Exercise description: Write out exactly the lines of the entries below from the one holding "def Entry.fields (e" to the one holding "with the next sequence number (R163). -/", inclusive, and leave out all other lines.

Dataset items
_ _ _ _

-- ==== Sys2Proof/Machine/Ports.lean ====
section
/-! DEFINITION. The master ports, the journal's reading and the resets (09_change_journal.md section 9.4,
10_master_ports.md): READ_JOURNAL, READ_STATUS, CLEAR_FLAGS, SET_MASK, RESTART, UNKNOWN_REQUEST, the select windows,
RESETN_LOW, WARM_RESET and POWER_ON_RESET. -/

namespace Sys2Proof.Machine

/-! ### Reading the journal (R163) -/

/-- The fields of a kind: a MOVE_END's id, origin, outcome and, for REFUSED, verdict; an OBSERVED's cause (R158;
log 10). -/
def EntryKind.fields : EntryKind → List Byte
  | .moveEnd id origin outcome verdict =>
    word2 id ++ u1 origin.code ++ u1 outcome.code ++ (match verdict with
      | some v => u1 v.code
      | none => [])
  | .observed cause => u1 cause.code

/-- The kind's position: MOVE_END, OBSERVED (R158). -/
def EntryKind.code : EntryKind → Nat
  | .moveEnd _ _ _ _ => 0
  | .observed _ => 1

/-- A journal entry in the order of R158's table. -/
def Entry.fields (e : Entry) : List Byte :=
  word2 e.seq ++ u1 e.kind.code ++ u1 e.consumer ++ u1 (phaseCode0 e.phaseBefore) ++ u1 (phaseCode e.phaseAfter)
    ++ word4 e.round ++ e.kind.fields

/-- How many entries a port has unread (R162). -/
def Journal.unread (j : Journal) (p : Port) : Nat := (j.next - j.cursors.get p).toNat

/-- The entry at the port's cursor; none when the cursor is the next sequence number (R163). -/
def State.nextUnread (s : State) (p : Port) : Option Entry :=
  if s.journal.cursors.get p = s.journal.next then none
  else s.journal.ring.find? (·.seq == s.journal.cursors.get p)

/-- READ_JOURNAL: the entry at the port's cursor, or EMPTY with the next sequence number (R163). -/
def execReadJournal (p : Port) (s : State) : Step :=
  .next (s.request p fun s =>
    match s.nextUnread p with
    | some e =>
      ({ s with journal := { s.journal with cursors := s.journal.cursors.set p (s.journal.cursors.get p + 1) } },
        okay (e.fields ++ u1 (s.journal.unread p - 1)))
    | none => (s, u1 Result.empty.code ++ word2 s.journal.next))

/-! ### Status, flags, mask, restart (R171, R174, R175, R177) -/

/-- The count of present records in a phase state (R1, R171). -/
def State.countIn (s : State) (st : PhaseState) : Nat := (s.present.filter fun (_, c) => c.phaseState == st).length

/-- The fields of READ STATUS (R171). -/
def State.statusFields (s : State) (p : Port) : List Byte :=
  u1 s.engine.run.code ++ word4 s.engine.round ++ yesNo s.policy.armed ++ u1 s.segs.count ++ u1 s.mtu.mains.code
    ++ u1 s.fbc.link.code ++ yesNo s.fbc.enabled ++ u2 s.fbc.rate.hundreds ++ u2 s.fbc.contentions
    ++ optField word4 s.fbc.lastContention ++ u1 s.queue.records.length ++ u1 s.present.length
    ++ u1 (s.countIn .unknown) ++ u1 (s.countIn .uncertain)
    ++ u2 (s.ports.get p).flags.toNat ++ u2 (s.ports.get p).mask.toNat

/-- READ_STATUS (R171). -/
def execReadStatus (p : Port) (s : State) : Step := .next (s.read p fun s => s.statusFields p)

/-- Replace a port's own state. -/
def State.putPort (s : State) (p : Port) (q : PortState) : State := { s with ports := s.ports.set p q }

/-- CLEAR_FLAGS (R174). -/
def execClearFlags (p : Port) (set : BitVec 16) (s : State) : Step :=
  .next (s.request p fun s =>
    if !flagsInRange set then (s, refuse .range)
    else
      let q := (s.ports.get p).clear set
      (s.putPort p q, okay (u2 q.flags.toNat)))

/-- SET_MASK (R175). -/
def execSetMask (p : Port) (set : BitVec 16) (s : State) : Step :=
  .next (s.request p fun s =>
    if !flagsInRange set then (s, refuse .range)
    else
      let q := (s.ports.get p).withMask set
      (s.putPort p q, okay (u2 q.mask.toNat)))

/-- RESTART: answered OK, and a warm reset is due at the close of Port A's window (R177). -/
def execRestart (p : Port) (s : State) : Step :=
  .next (s.request p fun s =>
    if p ≠ .a then (s, refuse .rights) else ({ s with restartDue := true }, okay []))

/-- UNKNOWN_REQUEST: the port reads the request out of the bytes clocked in, and answers UNKNOWN for a code the catalogue
does not hold, FORMAT for a known code with a wrong parameter count (R166, R167). A request that is not complete has no
effect (R166), and a well-formed request of the catalogue is that request's own command and no event here (log 11). -/
def execUnknownRequest (p : Port) (code : Byte) (rest : List Byte) (s : State) : Step :=
  .next (match splitRequest (code :: rest) with
    | none => s
    | some (code, params) =>
      match catalogueCount code with
      | none => s.request p fun s => (s, refuse .unknown)
      | some n => if params.length = n then s else s.request p fun s => (s, refuse .format))

/-! ### Warm reset (R13, R28, R32, R35, R79, R101, R120, R139, R157, R165, R179) -/

/-- A record at a warm reset (R2, R13). -/
def Consumer.warm (c : Consumer) : Consumer :=
  { c with
    phaseState := if c.phaseState = .unknown then .unknown else .uncertain
    reading := none, frozen := ⟨0, 0⟩, lockout := false, fault := false, hold := none, health := 0
    recheck := true, tried := false }

/-- A qualifier at a reset: its pin stays where the outside drives it (R103). -/
def Qualifier.restart (q : Qualifier) (t : Time) : Qualifier := Qualifier.reset q.pin t

/-- The Mains Timing Unit at a warm reset: as after POR, the settings kept (R120). -/
def Mtu.warm (m : Mtu) (t : Time) : Mtu :=
  { Mtu.reset m.pins.l1.pin m.pins.l2.pin m.pins.l3.pin t with settings := m.settings }

/-- The link after a reset (R125, R139). -/
def linkAtReset (enabled : Bool) (t : Time) : Link := if enabled then .joining t else .off

/-- The warm reset of every block, at the time the part stands at. -/
def State.warm (s : State) : State :=
  { s with
    held := false
    restartDue := false
    consumers := s.consumers.map (Option.map Consumer.warm)
    segs := { s.segs with segments := s.segs.segments.map fun r => { r with frozenAt := none }, head := none }
    policy := { s.policy with armed := false }
    engine := { s.engine with run := .off, timer := 0, expiryDue := false, work := none }
    queue := { s.queue with records := [] }
    mtu := s.mtu.warm s.time
    fbc := { s.fbc with link := linkAtReset s.fbc.enabled s.time }
    arb := Arbiter.reset
    ports := s.ports.map fun q => PortState.reset q.window.drop }

/-- WARM_RESET: RESETN returns high after the hold; without the hold a short low is ignored (R178). -/
def execWarmReset (t : Time) (s : State) : Step :=
  .next (if s.held then (s.at t).warm else s.at t)

/-- The hold begins: windows are abandoned, a due RESTART is dropped, a transaction in progress is dropped without a
result (R139, R178). DEDUCED (log 14): R178 drops them "when RESETN goes low" and ignores a low shorter than 10 µs, so they
go at the end of the 10 µs, and a request completed within them is taken. -/
def State.hold (s : State) : State :=
  let s := match s.txn? with
    | some _ => s.putLink (.online (.quiet s.time s.time))
    | none => s
  { s with
    held := true
    restartDue := false
    ports := s.ports.map fun q => { q with window := q.window.drop } }

/-- RESETN_LOW (R178). -/
def execResetnLow (t : Time) (s : State) : Step := .next ((s.at t).event true State.hold)

/-- The part after POR at a time, with the pins as the outside drives them: zero-crossing levels and FRX stay, a window that is
open is abandoned until select goes high (R179; log 5, log 6). -/
def State.powerOn (s : State) : State :=
  { State.reset with
    time := s.time
    mtu := Mtu.reset s.mtu.pins.l1.pin s.mtu.pins.l2.pin s.mtu.pins.l3.pin s.time
    fbc := { State.reset.fbc with link := linkAtReset true s.time, frx := s.fbc.frx }
    ports := s.ports.map fun q => PortState.reset q.window.drop
    freeCount := s.freeCount
    pending := s.pending }

/-- POWER_ON_RESET (R179). -/
def execPowerOnReset (t : Time) (s : State) : Step := .next (s.at t).powerOn

/-! ### Select windows (R166, R177, R179) -/

/-- Select goes low: a window opens where select was high; during the hold the port takes none (R166, R178). -/
def State.openWindow (s : State) (p : Port) : State :=
  if s.window p = .closed then s.setWindow p (if s.held then .abandoned else .receiving) else s

/-- The byte that a window shifts out, `k` bytes after the last bit of its request: the answer's bytes, then 00h; 00h while
the request is being received, and in an abandoned window during the hold (R166, R167, R178); in an abandoned window after
the hold 00h too (DESIGN CHOICE, log 11). -/
def Window.shiftedOut (w : Window) (k : Nat) : Byte :=
  match w with
  | .answered bytes => bytes.getD k 0
  | _ => 0

/-- SELECT_WINDOW_OPEN (R166). -/
def execSelectWindowOpen (p : Port) (s : State) : Step := .next (s.openWindow p)

/-- Select goes high: an incomplete request or the rest of an answer is lost; a due RESTART is taken as Port A's window
closes, but not during the hold, which has dropped it (R166, R167, R177, R178). -/
def State.closeWindow (s : State) (p : Port) : State :=
  let s := s.setWindow p .closed
  if p = .a ∧ s.restartDue ∧ !s.held then s.warm else s

/-- SELECT_WINDOW_CLOSE (R166). -/
def execSelectWindowClose (p : Port) (t : Time) (s : State) : Step := .next ((s.at t).closeWindow p)

end Sys2Proof.Machine
end

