-- ==== Sys2Proof/Machine/Step.lean ====
section
/-! DEFINITION. One step: the command at the front of the queue is taken (log 1). -/

namespace Sys2Proof.Machine

/-- Take the command at the front of the queue and run it with the queue's rest; on an empty queue the block idles. -/
def step (s : State) : Host.Outcome State Fault Refusal :=
  match s.pending with
  | [] => .next s
  | c :: rest => exec c { s with pending := rest }

/-- The state with the command that a word spells at the front of its queue (log 17). -/
def State.withFetchWord (s : State) (nbits w : Nat) : State :=
  match decodeTableWord nbits w with
  | some c => { s with pending := c :: s.pending }
  | none => s

end Sys2Proof.Machine
end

_ _ _ _

Written response:
def Entry.fields (e : Entry) : List Byte :=
  word2 e.seq ++ u1 e.kind.code ++ u1 e.consumer ++ u1 (phaseCode0 e.phaseBefore) ++ u1 (phaseCode e.phaseAfter)
    ++ word4 e.round ++ e.kind.fields

/-- How many entries a port has unread (R162). -/
def Journal.unread (j : Journal) (p : Port) : Nat := (j.next - j.cursors.get p).toNat

/-- The entry at the port's cursor; none when the cursor is the next sequence number (R163). -/
def State.nextUnread (s : State) (p : Port) : Option Entry :=
  if s.journal.cursors.get p = s.journal.next then none
  else s.journal.ring.find? (·.seq == s.journal.cursors.get p)

/-- READ_JOURNAL: the entry at the port's cursor, or EMPTY with the next sequence number (R163). -/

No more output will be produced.